-- ==== Sys2Proof/WellFormed.lean ====
section
/-! DEFINITION. Which commands the outside world can send: what the types of the operands leave open. Meanings are total: an
ill-formed command has no effect that a well-formed one could not have had. -/

namespace Sys2Proof

/-- Payload bytes that a DLC of a CAN frame names (R542): more than 8 only in a CAN FD frame. -/
def payloadBytes (fdf : Bool) (dlc : BitVec 4) : Nat :=
  let n := dlc.toNat
  if n ≤ 8 then n
  else if !fdf then 8
  else if n = 9 then 12 else if n = 10 then 16 else if n = 11 then 20 else if n = 12 then 24 else if n = 13 then 32
  else if n = 14 then 48 else 64

/-- A CAN frame: an 11-bit identifier unless extended, no remote frame in CAN FD, and the payload that its DLC names. -/
def canFrameOk (id : BitVec 29) (ide fdf rtr : Bool) (dlc : BitVec 4) (data : List Byte) : Bool :=
  (ide || decide (id.toNat < 2 ^ 11)) && !(fdf && rtr) && data.length == (if rtr then 0 else payloadBytes fdf dlc)

/-- The command is one the outside world can send. -/
def Instr.wf : Instr → Bool
  | .crossingDelivery src dst _ => src != dst
  | .stuck src dst => src != dst
  | .actionFire i => decide (i < 131072)
  | .injEndDispatch i => decide (i < 131072)
  | .pulseEnd i => decide (i < 131072)
  | .deferredStart i => decide (i < 131072)
  | .mramScrubRead word _ => decide (word.toNat < 786432)
  | .canReceive _ id ide fdf _ rtr dlc data => canFrameOk id ide fdf rtr dlc data
  | .spiWrite _ _ data _ _ => decide (1 ≤ data.length ∧ data.length ≤ 16)
  | .spiQput _ data _ => decide (1 ≤ data.length ∧ data.length ≤ 16)
  | .rload _ data _ => decide (1 ≤ data.length ∧ data.length ≤ 16)
  | _ => true

end Sys2Proof
end

section
/-! PROOFS. The state after power-on: what the reset values of the thread and enable registers (R279, R211) and
of the pairs' control registers (R236) are, and the two obligations about `State.reset`. -/

namespace Sys2Proof.Machine

/-! ### Rows -/

/-- The row found for an offset is one of the list's, and it holds the offset. -/
theorem mem_and_index_of_rowFind {l : List Row} {o i j : Nat} {r : Row} (h : rowFind l o = some (r, i, j)) :
    r ∈ l ∧ r.index o = some (i, j) := by
  induction l with
  | nil => simp [rowFind] at h
  | cons x xs ih =>
    cases hx : x.index o with
    | some ij =>
      have hxr : (x, ij) = (r, i, j) := by simpa [rowFind, hx] using h
      obtain ⟨rfl, rfl⟩ := Prod.mk.inj hxr
      exact ⟨List.mem_cons_self, hx⟩
    | none =>
      have hxs : rowFind xs o = some (r, i, j) := by simpa [rowFind, hx] using h
      obtain ⟨hmem, hidx⟩ := ih hxs
      exact ⟨List.mem_cons_of_mem _ hmem, hidx⟩

/-- A row without a second array dimension holds the offsets of its instances and no other. -/
theorem Row.offset_of_index {r : Row} {o i j : Nat} (hs : r.s2 = 4) (hc : r.c2 = 1) (h : r.index o = some (i, j)) :
    i < r.c1 ∧ o = r.off + r.s1 * i := by
  unfold Row.index at h
  split at h
  · cases h
  · next hlo =>
    rw [hs, hc] at h
    simp only [Option.ite_none_right_eq_some, Option.some.injEq, Prod.mk.injEq] at h
    obtain ⟨⟨hi, hmod, hlt⟩, rfl, -⟩ := h
    have hdiv := Nat.div_add_mod (o - r.off) r.s1
    exact ⟨hi, by omega⟩

/-! ### Reset values of the register blocks -/

/-- A register of a block resets to 0 where its row does, outside the registers whose reset value no row gives: the challenge of
R589, SUP of the banks (R353) and DBG_CTRL.EN (R630). -/
theorem resetOf_eq_zero_of_row {k : Nat} (hlo : 0x40000000 ≤ k) (hhi : k < 0x40180000) (hhmk : blkOf k ≠ blkHMK)
    (hinj : k ≠ INJ_BANK 2 ∧ k ≠ INJ_BANK 3) (hdbg : k ≠ DBG_CTRL)
    (h : ∀ r i j, rowFind (blockRows (blkOf k)) (k % 0x10000) = some (r, i, j) → r.rst = 0) : resetOf k = 0 := by
  unfold resetOf
  rw [if_neg (by omega), if_pos hhi, if_neg (fun hc => hhmk hc.1), if_neg (by tauto), if_neg hdbg]
  split
  · next r i j hrow => rw [h r i j hrow]; rfl
  · rfl

/-- TWIN is the one row of block AEN whose reset value is not 0 (R279). -/
theorem aenRow_rst : ∀ r ∈ blockRows blkAEN,
    r.rst = 0 ∨ (r.off = 0x101c ∧ r.s1 = 0x40 ∧ r.c1 = 64 ∧ r.s2 = 4 ∧ r.c2 = 1) := by decide

/-- Every register of block AEN but the TWIN registers of the threads resets to 0 (R279). -/
theorem resetOf_aen {k : Nat} (hlo : 0x40080000 ≤ k) (hhi : k < 0x40090000) (htwin : ∀ n < 64, k ≠ AEN_TWIN n) :
    resetOf k = 0 := by
  have hblk : blkOf k = blkAEN := by unfold blkOf blkAEN; omega
  refine resetOf_eq_zero_of_row (by omega) (by omega) (by simp [hblk]) (by unfold INJ_BANK; omega) (by unfold DBG_CTRL; omega)
    fun r i j hrow => ?_
  rw [hblk] at hrow
  obtain ⟨hmem, hidx⟩ := mem_and_index_of_rowFind hrow
  obtain hzero | ⟨hoff, hs1, hc1, hs2, hc2⟩ := aenRow_rst r hmem
  · exact hzero
  · obtain ⟨hi, hko⟩ := Row.offset_of_index hs2 hc2 hidx
    rw [hoff, hs1] at hko
    exact absurd (by unfold AEN_TWIN; omega) (htwin i (hc1 ▸ hi))

theorem resetOf_AEN_TSTAT (n : Fin 64) : resetOf (AEN_TSTAT n) = 0 := by
  apply resetOf_aen <;> simp only [AEN_TSTAT, AEN_TWIN] <;> omega

theorem resetOf_AEN_TG (n : Fin 64) {r : Nat} (hr : r ≤ 15) : resetOf (AEN_TG n r) = 0 := by
  apply resetOf_aen <;> simp only [AEN_TG, AEN_TWIN] <;> omega

/-! ### Reset values of the pairs' control registers -/

/-- The control registers of a pair (R236): STATUS, COREID and ISAVER have reset values, the others 0. -/
theorem resetOf_csrKey (t : Nat) {c : Nat} (hc : c < 960) :
    resetOf (csrKey t c) =
      if c = csSTATUS then 2 else if c = csCOREID then BitVec.ofNat 32 t else if c = csISAVER then 0x00010000 else 0 := by
  have hoff : (csrKey t c - 0x100000000) % 0x1000 = 0x100 + 4 * c := by unfold csrKey; omega
  have hpair : (csrKey t c - 0x100000000) / 0x1000 = t := by unfold csrKey; omega
  have hplace (d : Nat) : 0x100 + 4 * c = 0x100 + 4 * d ↔ c = d := by omega
  unfold resetOf coreReset
  rw [if_neg (by unfold csrKey; omega), if_neg (by unfold csrKey; omega), if_neg (by unfold csrKey; omega), hoff, hpair]
  exact if_congr (hplace 0) rfl (if_congr (hplace 11) rfl (if_congr (hplace 12) rfl rfl))

/-! ### The state after power-on -/

@[simp] theorem State.reset_reg (k : Nat) : State.reset.reg k = resetOf k := rfl

theorem State.reset_canonical : State.reset.canonical := ⟨rfl, State.reset_memory_wf⟩

@[simp] theorem Fld.get_zero (f : Fld) : f.get 0#32 = 0 := by simp [Fld.get]

theorem State.reset_csr (p : Fin 4) : State.reset.csr p csCOREID = BitVec.ofNat 32 p
    ∧ State.reset.csr p csISAVER = 0x00010000 ∧ State.reset.csr p csSTATUS = 2 :=
  ⟨resetOf_csrKey p (by decide), resetOf_csrKey p (by decide), resetOf_csrKey p (by decide)⟩

theorem State.reset_thread (n : Fin 64) : State.reset.thState n = 0 ∧ State.reset.pend n = 0
    ∧ ∀ r, 1 ≤ r → r ≤ 15 → State.reset.tg n r = 0 := by
  refine ⟨?_, ?_, fun r _ hr => ?_⟩
  · simp [State.thState, State.fld, resetOf_AEN_TSTAT]
  · simp [State.pend, State.fld, resetOf_AEN_TSTAT]
  · simp [State.tg, resetOf_AEN_TG n hr]

/-- Every output channel is disabled (R211). -/
theorem State.reset_outputsDisabled : State.reset.reg OUT_ENI = 0 ∧ State.reset.reg OUT_ENG = 0 ∧ State.reset.reg OUT_ENA = 0 :=
  ⟨rfl, rfl, rfl⟩

end Sys2Proof.Machine

open Sys2Proof.Machine

/-- Settles O16: no register is listed at reset, so each reads its reset value, and those of R236 and R258 are the ones named. -/
theorem resetValues : Obligations.ResetValues :=
  have ⟨hENI, hENG, hENA⟩ := State.reset_outputsDisabled
  ⟨State.reset_reg, State.reset_canonical, State.reset_csr, State.reset_thread, rfl, rfl, rfl, rfl, hENI, hENG, hENA, rfl⟩

/-- Settles O17: both tables are empty, and the empty table is in canonical form. -/
theorem resetIsCanonical : Obligations.ResetIsCanonical :=
  ⟨State.reset_canonical, rfl, rfl⟩

end

section
/-! PROOFS. The two tables of the state, registers and memory, keep their one canonical form (log 13). A state changes its
tables through the shared operations alone (`setReg`, `wr8` and what is built of them) and through the resets, which drop
entries; each operation of the model gets one lemma that says it keeps the form, `State.canonical.<operation>`, so that the
proof about an operation is the chain of the operations it is built of. -/

namespace Sys2Proof.Machine

/-! ### Tables -/

/-- Fewer entries of a canonical table are a canonical table. -/
theorem tabWfFrom_filter {α : Type} [DecidableEq α] {d : Nat → α} (p : Nat × α → Bool) {l : List (Nat × α)}
    {lo : Option Nat} (h : tabWfFrom d lo l = true) : tabWfFrom d lo (l.filter p) = true := by
  induction l generalizing lo with
  | nil => rfl
  | cons e t ih =>
    simp only [tabWfFrom, Bool.and_eq_true] at h
    obtain ⟨hhead, htail⟩ := h
    rw [List.filter_cons]
    split
    · simp only [tabWfFrom, Bool.and_eq_true]
      exact ⟨hhead, ih htail⟩
    · exact ih (tabWfFrom_trans d t lo e.1 hhead.1 htail)

theorem tabWf_filter {α : Type} [DecidableEq α] {d : Nat → α} (p : Nat × α → Bool) {l : List (Nat × α)}
    (h : tabWf d l = true) : tabWf d (l.filter p) = true := tabWfFrom_filter p h

section
variable {s : State}

theorem State.canonical.regs (h : s.canonical) : tabWf resetOf s.regs = true := h.1

theorem State.canonical.mem (h : s.canonical) : Memory.wf s.mem = true := h.2

/-- Only the two tables count. -/
theorem State.canonical.ofTables {t : State} (h : s.canonical) (hr : t.regs = s.regs) (hm : t.mem = s.mem) : t.canonical := by
  rw [State.canonical, hr, hm]; exact h

theorem State.canonical.ite {c : Prop} [Decidable c] {a b : State} (ha : a.canonical) (hb : b.canonical) :
    (if c then a else b).canonical := by
  split
  · exact ha
  · exact hb

theorem State.canonical.iteFst {α : Type} {c : Prop} [Decidable c] {a b : State × α} (ha : a.1.canonical) (hb : b.1.canonical) :
    (if c then a else b).1.canonical := by
  split
  · exact ha
  · exact hb

theorem State.canonical.pair {α : Type} {x : α} (h : s.canonical) : (s, x).1.canonical := h

theorem State.canonical.mapFst {α β : Type} {r : State × α} {x : β} (h : r.1.canonical) : (r.1, x).1.canonical := h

━━━

→ WORK TO COMPLETE
Once the line with "control registers -/" is found in the records above, print exactly that line and every line after it through the line with "have hoff : (csrKey".

→ RESPONSE AREA
/-! ### Reset values of the pairs' control registers -/

/-- The control registers of a pair (R236): STATUS, COREID and ISAVER have reset values, the others 0. -/
theorem resetOf_csrKey (t : Nat) {c : Nat} (hc : c < 960) :
    resetOf (csrKey t c) =
      if c = csSTATUS then 2 else if c = csCOREID then BitVec.ofNat 32 t else if c = csISAVER then 0x00010000 else 0 := by
  have hoff : (csrKey t c - 0x100000000) % 0x1000 = 0x100 + 4 * c := by unfold csrKey; omega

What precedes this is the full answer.